Two meanings of “Identifier”

Two meanings of identifier = Two Functions of ‘Identifiers’ => Fulfilled with only one mechanism in traditional anglo-american cataloging.

And the harm this causes.

This is an essay I recently posted to the RDA list and the FRBR list, in response to an essay posted by Martha Yee. I think my essay can stand on it’s own to some extent. I think it starts to get at some of the failure to communicate that’s been occuring in certain cataloging discussions….

Karen beat me to it, but I’d been drafting this response to Martha Yee for a couple days. Sorry it’s so long, but I’ve learned not to assume that readers share the same assumptions as me, so explicit clarity is required.

Reading some of Martha Yee’s articles in library school was invaluable to developing what understanding of bibliographic control I have. I think Martha has, in particular to this discussion, makes a very valuable contribution by frequently reminding us that our ‘primary access points’ are best thought of as ‘work identifiers’ and ‘author identifiers’.

I think Martha’s recent comments on FRAD are a good start to important dialog, but I entirely disagree with some of her conclusions.

I think the best way to get at this disagreement is to talk about what I see as two functions of our traditional primary access points (I think Martha rightly refers to these ‘primary access points’ as ‘identifiers’, as I’ve discussed in a different way in a post on the RDA-L list, 14 Feb 2007,

Two Functions/Meanings of ‘Identifiers’

identifier(1): To serve as a unique ‘key’ pointing to a foreign entity/record. The fact that the exact string ‘Burroughs, William S., 1914-1997.’ (with no variation whatsoever, or else the system is harmed) appears in a certain place in multiple records allows our systems to unequivocally tie these records to a particular authority record, and thus to know also that these are all written by the same particular person. If every record written by this person uses this exact uniform string, all can be correct associated. Use of identifier(1) is mainly as a means of recording/encoding a _relationship between things_.
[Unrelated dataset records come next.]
/-- The checks of R384 by the example of POWER_CAP, SAVE and HALT, and an unknown opcode: a ring, a module state, a field or a
program state that does not fit completes the command with its status and none of its effect. That the ring comes before the
module state and the module state before the fields is the model's (DESIGN CHOICE, log 27). -/
def Obligations.CommandRefusals : Prop :=
  (∀ (s : State) (c : Cmd), Executes s c 0x0501 → c.ring ≠ 1 → exec (.powerCap c) s = .next (done s c 0x03)) ∧
  (∀ (s : State) (c : Cmd), Executes s c 0x0106 → c.ring = 1 →
    moduleOk s true true = false → exec (.save c) s = .next (done s c 0x0B)) ∧
  (∀ (s : State) (c : Cmd), Runs s c 0x0501 1 false false anyState → (arg c 16 2 < 600 ∨ 2400 < arg c 16 2) →
    exec (.powerCap c) s = .next (done s c 0x02)) ∧
  (∀ (s : State) (c : Cmd), Executes s c 0x0108 → c.ring = 0 → moduleOk s false false = true → restZero c [] = true →
    s.pstate ≠ .running → s.pstate ≠ .paused →
    exec (.halt c) s = .next (done s c 0x04)) ∧
  (∀ (s : State) (c : Cmd), knownOpcode c.opcode = false → startCmd s c true = done s c 0x01)

/-- LOAD is refused with status 0x05 and result 0x10 while an activation is scheduled or an image is on trial; a first piece
that discards the staging cancels a scheduled activation with an event of cause 1 (R415). -/
def Obligations.LoadRefusedInTrial : Prop :=
  (∀ (s : State) (c : Cmd) (host : HostRead) (h : LoadHints), Runs s c 0x0101 1 true true [.empty] → arg c 24 1 ≤ 1 →
    restZero c [(16, 9), (32, 8)] = true → (s.fw.activation.isSome = true ∨ s.fw.trial = true) →
    exec (.load c host h) s = .next (complete s c 0x05 0x10 0 0)) ∧
  (∀ (s v : State) (c : Cmd) (host : HostRead) (data : List Byte) (e : Nat), Runs s c 0x0504 2 false false anyState →
    (s.mbox.executing.find? fun e => e.cmd.opcode == 0x0504).map (·.cmd) = some c → arg c 24 1 = 0 → arg c 25 1 ≤ 1 →
    arg c 28 4 % 512 = 0 → 0 < arg c 28 4 → arg c 28 4 ≤ 0x400_0000 → restZero c [(16, 10), (28, 12)] = true →
    Reads s c 0 (arg c 16 8) (arg c 28 4) host data v → arg c 32 8 = 0 → s.fw.activation = some e →
    let u := post { v with flash := { v.flash with staging := [], stagingComplete := false }
                           fw := { v.fw with activation := none } } 0x0F05 (packed [(1, 1)])
    exec (.fwStage c host) s = .next (if headerCheck s.flash (data.take 512) ≠ 0
      then complete u c 0x05 (headerCheck s.flash (data.take 512)) 0 0
      else appendPiece u c data (bitAt (arg c 25 1) 0)))

/-- LOAD of an object that passes the checks of R209 leaves the program Loaded at step 0 with every token at its declared
initial value; UNLOAD leaves no program (R200, R215). -/
def Obligations.LoadAndUnload : Prop :=
  (∀ (s v : State) (c : Cmd) (host : HostRead) (h : LoadHints) (obj : List Byte) (p : Program),
    Runs s c 0x0101 1 true true [.empty] → arg c 24 1 ≤ 1 → restZero c [(16, 9), (32, 8)] = true →
    s.fw.activation = none → s.fw.trial = false →
    Reads s c (arg c 24 1) (arg c 16 8) (arg c 32 8) host obj v → loadResult v obj h = (0, some p) →
    ∃ t, exec (.load c host h) s = .next t ∧ t.pstate = .loaded ∧ t.program = some p ∧ t.step = 0 ∧
      t.seqs = p.stages.map (fun g => { unit := g.unit, tokens := g.tokens.map fun d => freshToken d 0 }) ∧
      t.scales.trackers = (trackDescs p).map freshTracker ∧ t.scales.layers = (layerDescs p).map freshLayer) ∧
  (∀ (s : State) (c : Cmd), Runs s c 0x0102 1 true true [.loaded, .paused, .halted] → restZero c [] = true →
    ∃ t, exec (.unload c) s = .next t ∧ t.pstate = .empty ∧ t.program = none ∧ t.seqs = [] ∧ t.versions = [] ∧ t.mem = s.mem)

/-- START, RESUME, PAUSE and HALT (R215, R216, R234), the end of a pause's step, and the fill
pass that leaves the slot of a record's epoch home (R234). -/
def Obligations.RunCommands : Prop :=
  (∀ (s : State) (c : Cmd) (remote : List (Nat × List Byte)) (p : Program), Runs s c 0x0103 1 true true [.loaded] →
    restZero c [(16, 8)] = true → s.program = some p → s.step ≠ lastStep → s.timebase + 2000000 ≤ arg c 16 8 →
    arg c 16 8 ≤ s.timebase + 60000000000 → catalogueMismatch (chargeCatalogues s) remote = none →
    ∃ t, exec (.start c remote) s = .next t ∧ t.pstate = .running ∧ t.beat.epoch = arg c 16 8 ∧ t.beat.started = false ∧
      t.beat.stoppage = p.hdr.stoppage ∧ t.beat.fills = emptyHomes s ∧ t.program = some p ∧ t.step = s.step ∧
      t.seqs = s.seqs ∧ t.mem = (chargeCatalogues s).mem) ∧
  (∀ (s : State) (c : Cmd) (remote : List (Nat × List Byte)) (p : Program), Runs s c 0x0105 1 true true [.paused] →
    restZero c [(16, 8)] = true → s.program = some p → s.step ≠ lastStep → s.timebase + 2000000 ≤ arg c 16 8 →
    arg c 16 8 ≤ s.timebase + 60000000000 → catalogueMismatch (chargeCatalogues s) remote = none →
    ∃ t, exec (.resume c remote) s = .next t ∧ t.pstate = .running ∧ t.beat.epoch = arg c 16 8 ∧ t.beat.started = false ∧
      t.beat.stoppage = p.hdr.stoppage ∧ t.program = some p ∧ t.step = s.step ∧ t.seqs = s.seqs ∧
      t.mem = (chargeCatalogues s).mem) ∧
  (∀ (s : State) (c : Cmd), Runs s c 0x0104 1 true true [.running] → restZero c [(16, 8), (24, 8)] = true →
    s.step.toNat ≤ arg c 16 8 → arg c 24 8 = s.beat.epoch → exec (.pause c) s = .next (done { s with beat := { s.beat with
      pauseAt := some (BitVec.ofNat 64 (arg c 16 8)), pauseCause := 0 } } c 0)) ∧
  (∀ s : State, s.beat.pauseDue = true → s.pstate = .running → ∃ t, exec .pauseTakesEffect s = .next t ∧
    t.pstate = .paused ∧ t.beat.pauseDue = false ∧ t.mem = s.mem ∧ t.program = s.program ∧ t.step = s.step) ∧
  (∀ (s : State) (c : Cmd), Runs s c 0x0108 0 false false [.running, .paused] → restZero c [] = true →
    ∃ t, exec (.halt c) s = .next t ∧ t.pstate = .halted ∧ t.beat.halting = true ∧ t.mem = s.mem ∧
      t.program = s.program ∧ t.step = s.step ∧ t.seqs = s.seqs) ∧
  (∀ (s : State) (p : Program) (v : VState), s.pstate = .running → s.program = some p → s.beat.fills = [v.record] →
    s.versions = [v] → fillFailure s v.record = none → ∃ t v', exec .fillPassComplete s = .next t ∧ t.beat.fills = [] ∧ t.versions = [v'] ∧
      v'.record = v.record ∧
      v'.slot (tokenValue s v.unit (parseVersion (descOf p v.record)).epochToken) =
        { tag := BitVec.ofNat 16 (tokenValue s v.unit (parseVersion (descOf p v.record)).epochToken),
          fmt := copyFormat s p v.record, cond := .home } ∧ t.pstate = .running ∧ t.program = some p)

/-- START and RESUME are refused with a catalogue-mismatch event, and the program keeps its state, when the first 64 bits of
the SM3 digest of a catalogue's N × 32 bytes do not match a descriptor (R344). -/
def Obligations.CatalogueMismatch : Prop :=
  (∀ (s : State) (c : Cmd) (remote : List (Nat × List Byte)) (p : Program) (v want got : Nat),
    Runs s c 0x0103 1 true true [.loaded] → restZero c [(16, 8)] = true → s.program = some p → s.step ≠ lastStep →
    s.timebase + 2000000 ≤ arg c 16 8 → arg c 16 8 ≤ s.timebase + 60000000000 →
    catalogueMismatch (chargeCatalogues s) remote = some (v, want, got) →
    ∃ t, exec (.start c remote) s = .next t ∧
      t = complete (post (chargeCatalogues s) 0x0D02 (packed [(1, v), (8, want), (8, got)])) c 0x05 2 0 0 ∧ SameProgram s t) ∧
  (∀ (s : State) (c : Cmd) (remote : List (Nat × List Byte)) (p : Program) (v want got : Nat),
    Runs s c 0x0105 1 true true [.paused] → restZero c [(16, 8)] = true → s.program = some p → s.step ≠ lastStep →
    s.timebase + 2000000 ≤ arg c 16 8 → arg c 16 8 ≤ s.timebase + 60000000000 →
    catalogueMismatch (chargeCatalogues s) remote = some (v, want, got) →
    ∃ t, exec (.resume c remote) s = .next t ∧
      t = complete (post (chargeCatalogues s) 0x0D02 (packed [(1, v), (8, want), (8, got)])) c 0x05 2 0 0 ∧ SameProgram s t) ∧
  (∀ (s : State) (p : Program) (remote : List (Nat × List Byte)), s.program = some p →
    (catalogueMismatch s remote = none ↔
      ∀ x ∈ ingestDescs p, leNat ((sm3 (catalogueBytes s x.1 x.2 remote)).take 8) = x.2.digest)) ∧
  (∀ (s : State) (slot : Nat) (d : IngestDesc) (remote : List (Nat × List Byte)) (b : List Byte),
    isLocal s (nodeOf d.catalogue) = true →
    readLocal s (spaceOf d.catalogue) (offsetOf d.catalogue) (32 * d.entries) = .bytes b → catalogueBytes s slot d remote = b)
[When the metadata community says ‘identifier’, they almost exclusively mean
this identifier(1) only, but when the library community talks about
‘identifier’, they often focus more on…. ]

identifier(2): To serve as a _label_ to provide on an interface to the user (card served as an interface to our systems just as software on monitor now does), to allow the person reading the interface to recognize and identify that person, or a work by that person etc.

Our ‘primary access point’ identifiers served both these purposes—in the print world by being a label on a card (or other surrogate or item) [identifier(2)], as well as by providing collocation when items or surrogates were filed by that ‘primary access point’ [identifier(1)]. In the computer world—as a label, as a means of filing in a ‘browse’ display, or occasionally by actually collocating for the user behind-the-scenes by matching on that exact string only, once a ‘primary access point’ textual identifier is chosen (this latter becomes the most useful and important mechanism in the digital environment, although our systems don’t always act like it currently).

But these are two really two distinct functions, that we tried to serve with one device/mechanism. But these functions or purposes don’t always live well together. What in the pre-computer world was a useful economy of serving two purposes with one mechanism, in the digital world is a liability. One simple example to illustrate the harm and limitation of tying these two functions into one device is thinking about our international world, and multiple scripts.

Any record by Burroughs throughout the world ought to have the same identifier(1), so that these records can exist in as large a shared cataloging environment as possible. But in a locale with non-roman script (say China), the _label_ shown to the user to represent this person, the identifier(2) ought to, when the data is available, be shown in the local non-roman ‘vernacular’ script. So different displays in differnet contexts need different identifier(2)s, but it is highly desirable for our overall system if we all share the same identifier(1) regardless. There is no need for an identifier(1) to _mean_ anything, it can be a meaningless number, so long as it is used consistently to establish a relationship.

The particular example of different scripts is just a useful example meant to illustrate a principle important generally, of seperating identifier(1) and identifier(2) functions. These two different kinds of ‘identifier’ can inform the following discussion.

Author as Important Property of Work

So as to Martha’s point 1: The author of a work is indeed an important property of a work. An important property of ‘Naked Lunch’ is that it was written by a particular person, the famous Wiliam S. Burroughs. That FRAD treats this as a relationship does not mean that FRAD says it is not an important property.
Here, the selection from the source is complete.